(Records provided Opens)

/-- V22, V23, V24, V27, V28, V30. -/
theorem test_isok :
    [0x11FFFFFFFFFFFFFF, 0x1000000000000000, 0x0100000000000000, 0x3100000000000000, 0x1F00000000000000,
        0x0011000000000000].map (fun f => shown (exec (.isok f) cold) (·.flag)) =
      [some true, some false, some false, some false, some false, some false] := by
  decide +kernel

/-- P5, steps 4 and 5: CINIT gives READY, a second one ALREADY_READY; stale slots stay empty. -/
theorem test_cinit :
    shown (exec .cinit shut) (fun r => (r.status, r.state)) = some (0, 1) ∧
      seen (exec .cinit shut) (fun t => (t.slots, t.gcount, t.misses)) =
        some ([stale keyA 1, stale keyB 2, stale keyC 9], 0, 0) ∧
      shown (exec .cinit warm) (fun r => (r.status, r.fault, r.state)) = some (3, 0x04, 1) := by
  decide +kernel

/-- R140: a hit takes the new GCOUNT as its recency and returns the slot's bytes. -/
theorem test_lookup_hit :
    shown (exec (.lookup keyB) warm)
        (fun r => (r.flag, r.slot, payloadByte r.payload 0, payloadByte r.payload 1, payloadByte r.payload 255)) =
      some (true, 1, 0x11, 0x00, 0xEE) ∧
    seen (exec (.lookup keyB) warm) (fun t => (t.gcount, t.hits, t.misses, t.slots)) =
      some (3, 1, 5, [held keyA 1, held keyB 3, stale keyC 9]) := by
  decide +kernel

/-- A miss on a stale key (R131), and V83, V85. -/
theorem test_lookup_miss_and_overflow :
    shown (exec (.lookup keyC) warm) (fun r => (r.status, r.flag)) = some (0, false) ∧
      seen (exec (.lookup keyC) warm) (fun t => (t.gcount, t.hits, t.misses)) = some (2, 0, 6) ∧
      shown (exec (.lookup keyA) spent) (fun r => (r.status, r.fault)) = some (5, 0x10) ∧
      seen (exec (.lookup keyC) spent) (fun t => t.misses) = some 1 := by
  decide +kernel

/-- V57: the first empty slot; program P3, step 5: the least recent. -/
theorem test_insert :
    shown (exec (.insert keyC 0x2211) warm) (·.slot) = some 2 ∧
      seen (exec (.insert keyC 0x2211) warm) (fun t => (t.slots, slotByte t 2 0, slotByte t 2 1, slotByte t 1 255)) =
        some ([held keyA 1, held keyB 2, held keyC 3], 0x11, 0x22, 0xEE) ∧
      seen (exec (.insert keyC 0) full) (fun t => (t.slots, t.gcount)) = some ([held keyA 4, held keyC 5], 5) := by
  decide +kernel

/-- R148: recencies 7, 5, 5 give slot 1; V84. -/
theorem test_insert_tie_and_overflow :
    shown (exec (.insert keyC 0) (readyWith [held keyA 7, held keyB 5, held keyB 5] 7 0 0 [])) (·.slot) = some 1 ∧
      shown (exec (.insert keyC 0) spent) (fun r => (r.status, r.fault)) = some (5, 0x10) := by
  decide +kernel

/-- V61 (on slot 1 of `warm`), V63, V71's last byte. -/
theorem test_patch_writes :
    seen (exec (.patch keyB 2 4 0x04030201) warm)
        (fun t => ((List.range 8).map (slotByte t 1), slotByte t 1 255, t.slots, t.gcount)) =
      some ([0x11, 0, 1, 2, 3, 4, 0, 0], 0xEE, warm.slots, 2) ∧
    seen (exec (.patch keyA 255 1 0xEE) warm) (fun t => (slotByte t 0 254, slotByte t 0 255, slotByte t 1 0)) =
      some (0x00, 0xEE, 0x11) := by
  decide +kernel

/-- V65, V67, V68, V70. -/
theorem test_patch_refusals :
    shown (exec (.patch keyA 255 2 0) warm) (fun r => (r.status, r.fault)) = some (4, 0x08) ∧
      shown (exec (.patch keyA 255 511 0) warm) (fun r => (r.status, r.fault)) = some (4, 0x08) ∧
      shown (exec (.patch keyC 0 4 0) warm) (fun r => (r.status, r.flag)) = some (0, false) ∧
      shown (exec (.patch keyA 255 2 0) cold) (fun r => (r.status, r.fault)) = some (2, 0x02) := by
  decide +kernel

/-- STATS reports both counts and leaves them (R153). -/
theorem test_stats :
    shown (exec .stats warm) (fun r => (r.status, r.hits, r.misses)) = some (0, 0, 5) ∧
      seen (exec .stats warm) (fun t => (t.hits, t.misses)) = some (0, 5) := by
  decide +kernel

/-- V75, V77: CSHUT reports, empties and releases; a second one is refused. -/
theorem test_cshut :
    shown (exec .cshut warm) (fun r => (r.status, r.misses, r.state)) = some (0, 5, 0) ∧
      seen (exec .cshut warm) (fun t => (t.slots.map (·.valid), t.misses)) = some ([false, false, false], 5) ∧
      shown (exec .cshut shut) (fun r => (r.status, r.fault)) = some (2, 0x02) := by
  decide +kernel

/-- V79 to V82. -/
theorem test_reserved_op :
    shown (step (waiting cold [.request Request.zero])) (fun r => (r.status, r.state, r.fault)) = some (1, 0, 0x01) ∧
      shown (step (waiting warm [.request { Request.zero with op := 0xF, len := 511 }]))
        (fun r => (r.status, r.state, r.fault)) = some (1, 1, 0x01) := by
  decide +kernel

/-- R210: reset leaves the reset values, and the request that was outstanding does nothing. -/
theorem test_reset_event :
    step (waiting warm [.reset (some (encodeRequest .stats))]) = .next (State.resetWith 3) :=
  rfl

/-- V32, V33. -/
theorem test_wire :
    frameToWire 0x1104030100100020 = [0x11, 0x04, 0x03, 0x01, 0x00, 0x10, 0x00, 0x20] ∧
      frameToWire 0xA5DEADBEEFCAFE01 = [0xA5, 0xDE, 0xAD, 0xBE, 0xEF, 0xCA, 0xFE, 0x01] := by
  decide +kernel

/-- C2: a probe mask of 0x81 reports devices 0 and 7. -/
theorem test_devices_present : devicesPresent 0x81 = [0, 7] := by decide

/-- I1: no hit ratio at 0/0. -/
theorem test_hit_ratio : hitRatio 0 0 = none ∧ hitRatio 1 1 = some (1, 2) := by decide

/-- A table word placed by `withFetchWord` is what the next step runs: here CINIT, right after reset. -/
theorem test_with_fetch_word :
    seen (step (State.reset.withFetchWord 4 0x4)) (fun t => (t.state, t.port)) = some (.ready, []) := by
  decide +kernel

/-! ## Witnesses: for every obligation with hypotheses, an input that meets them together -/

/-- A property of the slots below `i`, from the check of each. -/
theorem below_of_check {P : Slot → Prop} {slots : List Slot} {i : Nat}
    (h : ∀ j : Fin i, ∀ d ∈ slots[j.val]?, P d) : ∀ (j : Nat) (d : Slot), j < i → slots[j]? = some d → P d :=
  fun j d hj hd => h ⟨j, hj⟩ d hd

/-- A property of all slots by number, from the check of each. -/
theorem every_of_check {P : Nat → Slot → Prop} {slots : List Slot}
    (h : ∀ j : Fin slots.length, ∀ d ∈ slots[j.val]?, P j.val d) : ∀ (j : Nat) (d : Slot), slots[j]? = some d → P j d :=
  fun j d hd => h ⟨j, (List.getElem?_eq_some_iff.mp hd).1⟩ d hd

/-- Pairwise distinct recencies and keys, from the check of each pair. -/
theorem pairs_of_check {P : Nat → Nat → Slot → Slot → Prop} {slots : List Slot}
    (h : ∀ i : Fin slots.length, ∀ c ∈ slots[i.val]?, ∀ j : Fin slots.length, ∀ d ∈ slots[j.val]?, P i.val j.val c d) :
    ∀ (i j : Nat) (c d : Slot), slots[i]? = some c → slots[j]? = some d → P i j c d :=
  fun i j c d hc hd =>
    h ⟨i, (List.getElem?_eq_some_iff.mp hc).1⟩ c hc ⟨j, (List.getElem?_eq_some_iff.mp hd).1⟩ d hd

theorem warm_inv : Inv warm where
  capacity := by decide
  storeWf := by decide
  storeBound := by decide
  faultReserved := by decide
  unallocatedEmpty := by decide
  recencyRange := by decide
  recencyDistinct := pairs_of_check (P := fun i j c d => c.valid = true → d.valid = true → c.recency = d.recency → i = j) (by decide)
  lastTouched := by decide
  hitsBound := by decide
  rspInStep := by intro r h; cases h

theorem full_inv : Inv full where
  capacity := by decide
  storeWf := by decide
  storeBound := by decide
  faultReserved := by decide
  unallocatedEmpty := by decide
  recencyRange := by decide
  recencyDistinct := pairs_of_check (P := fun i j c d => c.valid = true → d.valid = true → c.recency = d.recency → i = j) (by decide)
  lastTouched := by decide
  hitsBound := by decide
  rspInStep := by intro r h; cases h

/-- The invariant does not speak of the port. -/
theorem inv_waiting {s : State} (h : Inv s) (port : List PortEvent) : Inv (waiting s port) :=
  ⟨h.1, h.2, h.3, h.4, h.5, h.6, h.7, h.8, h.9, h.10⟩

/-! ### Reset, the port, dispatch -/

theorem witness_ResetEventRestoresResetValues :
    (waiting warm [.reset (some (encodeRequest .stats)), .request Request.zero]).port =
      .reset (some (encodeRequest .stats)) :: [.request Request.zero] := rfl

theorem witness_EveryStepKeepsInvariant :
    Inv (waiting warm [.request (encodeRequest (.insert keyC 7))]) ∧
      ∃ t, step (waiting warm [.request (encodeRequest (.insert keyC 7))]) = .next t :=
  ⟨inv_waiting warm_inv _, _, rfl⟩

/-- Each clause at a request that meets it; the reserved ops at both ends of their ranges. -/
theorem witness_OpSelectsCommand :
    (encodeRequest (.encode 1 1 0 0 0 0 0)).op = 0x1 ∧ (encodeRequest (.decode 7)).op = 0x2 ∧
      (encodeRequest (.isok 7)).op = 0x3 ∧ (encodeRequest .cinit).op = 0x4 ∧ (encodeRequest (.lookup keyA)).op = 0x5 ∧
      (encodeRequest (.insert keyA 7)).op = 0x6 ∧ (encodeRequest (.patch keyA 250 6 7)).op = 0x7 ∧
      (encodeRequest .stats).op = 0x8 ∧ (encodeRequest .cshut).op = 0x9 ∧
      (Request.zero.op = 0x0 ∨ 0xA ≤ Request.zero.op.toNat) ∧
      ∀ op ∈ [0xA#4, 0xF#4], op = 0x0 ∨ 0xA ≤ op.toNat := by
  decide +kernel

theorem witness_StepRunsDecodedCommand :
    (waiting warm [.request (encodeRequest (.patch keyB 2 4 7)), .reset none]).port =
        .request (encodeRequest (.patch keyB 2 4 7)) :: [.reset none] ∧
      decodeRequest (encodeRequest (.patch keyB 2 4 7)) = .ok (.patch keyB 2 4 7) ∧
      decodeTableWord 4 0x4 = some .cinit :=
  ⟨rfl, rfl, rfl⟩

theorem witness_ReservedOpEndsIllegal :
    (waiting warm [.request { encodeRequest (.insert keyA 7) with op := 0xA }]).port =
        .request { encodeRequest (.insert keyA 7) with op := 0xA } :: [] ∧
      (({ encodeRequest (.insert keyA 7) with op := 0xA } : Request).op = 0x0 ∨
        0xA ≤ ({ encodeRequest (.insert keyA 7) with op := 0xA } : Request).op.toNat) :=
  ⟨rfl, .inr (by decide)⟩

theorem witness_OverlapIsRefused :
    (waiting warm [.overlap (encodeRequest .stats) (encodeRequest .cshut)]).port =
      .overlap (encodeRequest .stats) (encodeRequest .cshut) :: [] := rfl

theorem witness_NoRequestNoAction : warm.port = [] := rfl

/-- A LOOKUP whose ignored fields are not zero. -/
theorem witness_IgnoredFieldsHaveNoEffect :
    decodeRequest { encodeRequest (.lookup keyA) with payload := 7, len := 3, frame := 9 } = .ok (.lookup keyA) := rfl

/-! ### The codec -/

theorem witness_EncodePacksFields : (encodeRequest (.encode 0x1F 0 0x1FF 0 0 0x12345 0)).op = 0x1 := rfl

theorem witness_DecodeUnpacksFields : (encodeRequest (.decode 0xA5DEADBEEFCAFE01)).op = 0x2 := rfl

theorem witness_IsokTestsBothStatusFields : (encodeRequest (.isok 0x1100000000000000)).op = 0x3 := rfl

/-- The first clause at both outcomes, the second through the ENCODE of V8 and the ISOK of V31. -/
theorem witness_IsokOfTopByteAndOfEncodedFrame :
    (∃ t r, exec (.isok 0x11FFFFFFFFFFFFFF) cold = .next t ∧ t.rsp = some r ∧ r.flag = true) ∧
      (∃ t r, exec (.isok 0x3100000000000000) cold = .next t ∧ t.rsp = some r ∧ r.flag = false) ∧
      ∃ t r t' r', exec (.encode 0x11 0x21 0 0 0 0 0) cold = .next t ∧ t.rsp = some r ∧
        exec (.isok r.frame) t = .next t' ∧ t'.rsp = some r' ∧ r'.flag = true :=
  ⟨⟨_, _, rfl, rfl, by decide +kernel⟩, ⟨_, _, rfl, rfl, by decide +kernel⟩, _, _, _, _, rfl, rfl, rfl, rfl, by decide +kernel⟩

(Records provided Closes)

Go to the line with "Inv (waiting warm" in the entries above and repeat every line from there through the line with "(encodeRequest (.encode 1", exactly and with no other text.

§ **Exercise answer**:
    Inv (waiting warm [.request (encodeRequest (.insert keyC 7))]) ∧
      ∃ t, step (waiting warm [.request (encodeRequest (.insert keyC 7))]) = .next t :=
  ⟨inv_waiting warm_inv _, _, rfl⟩

/-- Each clause at a request that meets it; the reserved ops at both ends of their ranges. -/
theorem witness_OpSelectsCommand :
    (encodeRequest (.encode 1 1 0 0 0 0 0)).op = 0x1 ∧ (encodeRequest (.decode 7)).op = 0x2 ∧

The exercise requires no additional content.